> _Task description_
In the records below, find the line containing "(s.flush).pcl = s.pcl" and the line containing "SUPPORT. Tests: an"; please repeat exactly the lines from one to the other, both included, and nothing more.

Segment Start: Record extracts

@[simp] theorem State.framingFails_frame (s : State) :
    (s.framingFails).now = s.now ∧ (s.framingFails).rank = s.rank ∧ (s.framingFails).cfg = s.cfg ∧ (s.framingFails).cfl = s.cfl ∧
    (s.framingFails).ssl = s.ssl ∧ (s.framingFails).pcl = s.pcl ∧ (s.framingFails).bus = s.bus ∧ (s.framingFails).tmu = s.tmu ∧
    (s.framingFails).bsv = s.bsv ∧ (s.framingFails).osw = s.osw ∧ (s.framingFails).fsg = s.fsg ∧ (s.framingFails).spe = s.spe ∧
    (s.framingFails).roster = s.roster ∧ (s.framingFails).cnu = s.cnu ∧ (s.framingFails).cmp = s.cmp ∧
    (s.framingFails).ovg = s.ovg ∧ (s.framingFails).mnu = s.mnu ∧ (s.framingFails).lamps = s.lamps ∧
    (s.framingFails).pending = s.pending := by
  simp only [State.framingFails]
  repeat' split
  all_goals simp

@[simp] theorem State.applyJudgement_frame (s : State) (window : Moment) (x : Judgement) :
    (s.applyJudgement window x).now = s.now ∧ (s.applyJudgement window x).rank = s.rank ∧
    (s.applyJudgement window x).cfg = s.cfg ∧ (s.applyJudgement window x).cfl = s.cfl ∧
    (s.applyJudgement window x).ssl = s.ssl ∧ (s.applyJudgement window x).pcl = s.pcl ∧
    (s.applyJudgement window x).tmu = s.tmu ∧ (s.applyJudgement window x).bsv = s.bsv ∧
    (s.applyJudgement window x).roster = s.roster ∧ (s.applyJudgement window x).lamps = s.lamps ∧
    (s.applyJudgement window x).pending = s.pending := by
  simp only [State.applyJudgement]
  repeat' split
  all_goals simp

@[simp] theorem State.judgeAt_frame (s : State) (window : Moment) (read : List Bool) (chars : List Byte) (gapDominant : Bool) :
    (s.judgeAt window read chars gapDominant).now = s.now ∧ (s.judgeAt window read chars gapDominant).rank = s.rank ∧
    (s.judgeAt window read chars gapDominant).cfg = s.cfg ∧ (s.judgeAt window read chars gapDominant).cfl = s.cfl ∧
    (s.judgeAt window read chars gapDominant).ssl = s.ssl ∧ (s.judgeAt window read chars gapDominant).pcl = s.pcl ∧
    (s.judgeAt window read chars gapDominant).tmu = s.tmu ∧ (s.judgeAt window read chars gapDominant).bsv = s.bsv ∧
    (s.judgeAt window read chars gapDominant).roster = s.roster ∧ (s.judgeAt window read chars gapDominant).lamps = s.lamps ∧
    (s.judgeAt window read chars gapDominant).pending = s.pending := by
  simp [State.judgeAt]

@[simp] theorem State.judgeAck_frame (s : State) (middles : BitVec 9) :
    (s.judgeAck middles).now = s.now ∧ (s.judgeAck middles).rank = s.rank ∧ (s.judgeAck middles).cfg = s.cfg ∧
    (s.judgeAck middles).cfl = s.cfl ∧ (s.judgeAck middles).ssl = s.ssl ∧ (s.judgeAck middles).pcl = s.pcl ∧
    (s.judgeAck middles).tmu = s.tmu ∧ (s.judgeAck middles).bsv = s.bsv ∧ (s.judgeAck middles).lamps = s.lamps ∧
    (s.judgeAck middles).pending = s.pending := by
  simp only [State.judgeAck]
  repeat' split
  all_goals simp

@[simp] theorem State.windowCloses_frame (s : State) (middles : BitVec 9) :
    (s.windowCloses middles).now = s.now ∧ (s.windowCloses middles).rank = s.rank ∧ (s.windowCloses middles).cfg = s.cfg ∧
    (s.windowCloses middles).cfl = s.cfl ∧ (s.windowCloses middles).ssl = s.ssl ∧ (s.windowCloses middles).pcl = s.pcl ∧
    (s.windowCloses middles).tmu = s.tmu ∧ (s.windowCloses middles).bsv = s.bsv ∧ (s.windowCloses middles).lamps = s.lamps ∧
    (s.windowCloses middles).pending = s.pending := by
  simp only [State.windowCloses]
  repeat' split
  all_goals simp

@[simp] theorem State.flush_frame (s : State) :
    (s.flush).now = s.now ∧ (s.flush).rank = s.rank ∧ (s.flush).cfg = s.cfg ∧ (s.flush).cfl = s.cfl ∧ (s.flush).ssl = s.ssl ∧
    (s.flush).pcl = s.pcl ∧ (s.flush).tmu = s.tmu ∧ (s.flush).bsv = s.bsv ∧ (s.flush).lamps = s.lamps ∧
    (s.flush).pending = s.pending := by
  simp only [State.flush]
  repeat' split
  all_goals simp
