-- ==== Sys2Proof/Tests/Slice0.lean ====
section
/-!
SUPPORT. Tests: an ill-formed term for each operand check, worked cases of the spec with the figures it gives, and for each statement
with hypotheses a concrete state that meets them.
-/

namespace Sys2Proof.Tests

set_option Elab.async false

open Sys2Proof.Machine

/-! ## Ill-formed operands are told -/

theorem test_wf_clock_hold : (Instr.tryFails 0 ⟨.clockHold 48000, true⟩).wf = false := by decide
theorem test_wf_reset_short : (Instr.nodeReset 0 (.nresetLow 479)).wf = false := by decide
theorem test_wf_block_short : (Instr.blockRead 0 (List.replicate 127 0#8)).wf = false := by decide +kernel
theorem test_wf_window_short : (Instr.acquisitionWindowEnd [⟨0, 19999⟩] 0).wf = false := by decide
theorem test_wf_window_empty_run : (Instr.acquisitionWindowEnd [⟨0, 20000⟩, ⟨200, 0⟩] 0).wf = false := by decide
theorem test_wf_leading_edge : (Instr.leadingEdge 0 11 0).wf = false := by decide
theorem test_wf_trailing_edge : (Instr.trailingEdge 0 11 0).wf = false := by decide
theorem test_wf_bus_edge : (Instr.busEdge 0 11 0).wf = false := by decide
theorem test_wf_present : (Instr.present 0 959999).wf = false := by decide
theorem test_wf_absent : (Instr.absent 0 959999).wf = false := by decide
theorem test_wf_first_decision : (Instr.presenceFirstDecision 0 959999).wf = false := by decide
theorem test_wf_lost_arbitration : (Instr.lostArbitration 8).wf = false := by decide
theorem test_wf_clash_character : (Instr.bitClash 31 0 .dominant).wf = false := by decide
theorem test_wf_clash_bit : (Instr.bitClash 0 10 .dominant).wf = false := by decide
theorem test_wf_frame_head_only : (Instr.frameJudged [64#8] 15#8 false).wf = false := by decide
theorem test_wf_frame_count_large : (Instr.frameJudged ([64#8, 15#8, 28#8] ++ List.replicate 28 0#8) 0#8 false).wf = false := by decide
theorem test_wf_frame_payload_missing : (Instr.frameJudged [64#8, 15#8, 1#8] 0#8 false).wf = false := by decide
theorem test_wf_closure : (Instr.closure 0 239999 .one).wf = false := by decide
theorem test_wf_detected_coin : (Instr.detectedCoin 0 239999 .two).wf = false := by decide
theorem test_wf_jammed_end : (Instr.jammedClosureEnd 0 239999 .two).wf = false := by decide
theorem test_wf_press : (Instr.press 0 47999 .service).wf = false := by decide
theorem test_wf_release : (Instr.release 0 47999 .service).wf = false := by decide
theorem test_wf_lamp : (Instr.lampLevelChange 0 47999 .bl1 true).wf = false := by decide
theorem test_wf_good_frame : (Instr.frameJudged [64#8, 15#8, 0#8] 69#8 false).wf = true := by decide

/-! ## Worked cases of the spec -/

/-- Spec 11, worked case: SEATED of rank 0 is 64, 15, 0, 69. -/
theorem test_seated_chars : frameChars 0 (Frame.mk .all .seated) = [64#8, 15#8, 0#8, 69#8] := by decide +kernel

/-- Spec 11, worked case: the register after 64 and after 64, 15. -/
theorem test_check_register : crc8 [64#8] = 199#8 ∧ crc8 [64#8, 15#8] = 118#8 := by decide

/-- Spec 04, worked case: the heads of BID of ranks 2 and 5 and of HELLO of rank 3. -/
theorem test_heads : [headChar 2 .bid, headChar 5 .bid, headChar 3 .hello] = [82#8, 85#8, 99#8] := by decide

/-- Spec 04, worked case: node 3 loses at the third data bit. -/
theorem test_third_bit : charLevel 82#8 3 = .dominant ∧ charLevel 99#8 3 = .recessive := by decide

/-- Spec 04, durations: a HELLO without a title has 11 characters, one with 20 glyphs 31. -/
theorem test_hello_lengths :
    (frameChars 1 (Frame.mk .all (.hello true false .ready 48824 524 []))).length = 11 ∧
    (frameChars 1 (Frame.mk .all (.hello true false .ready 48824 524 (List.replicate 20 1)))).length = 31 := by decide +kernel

Segment End: Record extracts

> _Task solution_
    (s.flush).pcl = s.pcl ∧ (s.flush).tmu = s.tmu ∧ (s.flush).bsv = s.bsv ∧ (s.flush).lamps = s.lamps ∧
    (s.flush).pending = s.pending := by
  simp only [State.flush]
  repeat' split
  all_goals simp
-- ==== Sys2Proof/Tests/Slice0.lean ====
section
/-!
SUPPORT. Tests: an ill-formed term for each operand check, worked cases of the spec with the figures it gives, and for each statement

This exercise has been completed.